-- ==== Sys2Proof/Proofs/ReleaseTakings.lean ====
section
/-!
The RELEASE, and the release of one voice from each state (O25).
-/
namespace Sys2Proof.Machine
open Relation

/-! ## The frames that the buffers hold from a walk count on (R53, R59) -/

theorem Buffer.at_isSome (b : Buffer) (count : Word) : (b.at count).isSome ↔ (count - b.first).toNat < b.frames.length := by
  simp [Buffer.at]

theorem Buffer.runEnd_of_held {b : Buffer} {count : Word} (h : (b.at count).isSome) :
    b.runEnd count = b.first + BitVec.ofNat 32 b.frames.length := if_pos ((b.at_isSome count).mp h)

theorem Buffer.runEnd_of_not_held {b : Buffer} {count : Word} (h : ¬ (b.at count).isSome) : b.runEnd count = count :=
  if_neg fun hlt => h ((b.at_isSome count).mpr hlt)

/-- A word is another plus their distance. -/
theorem add_distance (a b : Word) : a + BitVec.ofNat 32 (b - a).toNat = b := by
  rw [BitVec.ofNat_toNat, BitVec.setWidth_eq, add_sub_cancel]

theorem toNat_distance {m : Nat} (a : Word) (h : m < 2 ^ 32) : (a + BitVec.ofNat 32 m - a).toNat = m := by
  rw [add_sub_cancel_left, BitVec.toNat_ofNat, Nat.mod_eq_of_lt h]

theorem distance_add_le (a b c : Word) : (c - a).toNat ≤ (c - b).toNat + (b - a).toNat := by
  rw [← sub_add_sub_cancel c b a, BitVec.toNat_add]
  exact Nat.mod_le _ _

theorem add_distance_add {a b : Word} {n : Nat} (h : (b - a).toNat ≤ n) :
    b + BitVec.ofNat 32 (n - (b - a).toNat) = a + BitVec.ofNat 32 n := by
  conv_lhs => rw [← add_distance a b]
  rw [add_assoc, ← BitVec.ofNat_add, add_distance, Nat.add_sub_cancel' h]

/-- A buffer holds the frames from a walk count to the end of its run there, and not the frame at that end. -/
theorem Buffer.runEnd_spec {b : Buffer} (hb : b.frames.length ≤ 256) (count : Word) :
    ¬ (b.at (b.runEnd count)).isSome ∧
      ∀ n < (b.runEnd count - count).toNat, (b.at (count + BitVec.ofNat 32 n)).isSome := by
  by_cases h : (b.at count).isSome
  · rw [Buffer.runEnd_of_held h]
    simp only [Buffer.at_isSome] at h ⊢
    obtain ⟨m, hm⟩ : ∃ m, m = (count - b.first).toNat := ⟨_, rfl⟩
    have hcount : count = b.first + BitVec.ofNat 32 m := by rw [hm, add_distance]
    rw [← hm] at h
    rw [hcount]
    have hrun : (b.first + BitVec.ofNat 32 b.frames.length - (b.first + BitVec.ofNat 32 m)).toNat = b.frames.length - m := by
      rw [add_sub_add_left_eq_sub, BitVec.ofNat_sub_ofNat_of_le _ _ (by omega) (by omega), BitVec.toNat_ofNat,
        Nat.mod_eq_of_lt (by omega)]
    refine ⟨?_, fun n hn => ?_⟩
    · rw [toNat_distance _ (by omega)]
      exact Nat.lt_irrefl _
    · rw [hrun] at hn
      rw [add_assoc, ← BitVec.ofNat_add, toNat_distance _ (by omega)]
      omega
  · rw [Buffer.runEnd_of_not_held h]
    exact ⟨h, fun n hn => by simp at hn⟩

________________________

* **Task to complete**:
In the data above, which lines lie between the line with "count).isSome) : b.runEnd" and the line with "obtain ⟨m, hm⟩", inclusive? Print those lines exactly and nothing else.

* **Answer for the task**:
theorem Buffer.runEnd_of_not_held {b : Buffer} {count : Word} (h : ¬ (b.at count).isSome) : b.runEnd count = count :=
  if_neg fun hlt => h ((b.at_isSome count).mpr hlt)

/-- A word is another plus their distance. -/
theorem add_distance (a b : Word) : a + BitVec.ofNat 32 (b - a).toNat = b := by
  rw [BitVec.ofNat_toNat, BitVec.setWidth_eq, add_sub_cancel]

theorem toNat_distance {m : Nat} (a : Word) (h : m < 2 ^ 32) : (a + BitVec.ofNat 32 m - a).toNat = m := by
  rw [add_sub_cancel_left, BitVec.toNat_ofNat, Nat.mod_eq_of_lt h]

theorem distance_add_le (a b c : Word) : (c - a).toNat ≤ (c - b).toNat + (b - a).toNat := by
  rw [← sub_add_sub_cancel c b a, BitVec.toNat_add]
  exact Nat.mod_le _ _

theorem add_distance_add {a b : Word} {n : Nat} (h : (b - a).toNat ≤ n) :
    b + BitVec.ofNat 32 (n - (b - a).toNat) = a + BitVec.ofNat 32 n := by
  conv_lhs => rw [← add_distance a b]
  rw [add_assoc, ← BitVec.ofNat_add, add_distance, Nat.add_sub_cancel' h]

/-- A buffer holds the frames from a walk count to the end of its run there, and not the frame at that end. -/
theorem Buffer.runEnd_spec {b : Buffer} (hb : b.frames.length ≤ 256) (count : Word) :
    ¬ (b.at (b.runEnd count)).isSome ∧
      ∀ n < (b.runEnd count - count).toNat, (b.at (count + BitVec.ofNat 32 n)).isSome := by
  by_cases h : (b.at count).isSome
  · rw [Buffer.runEnd_of_held h]
    simp only [Buffer.at_isSome] at h ⊢
    obtain ⟨m, hm⟩ : ∃ m, m = (count - b.first).toNat := ⟨_, rfl⟩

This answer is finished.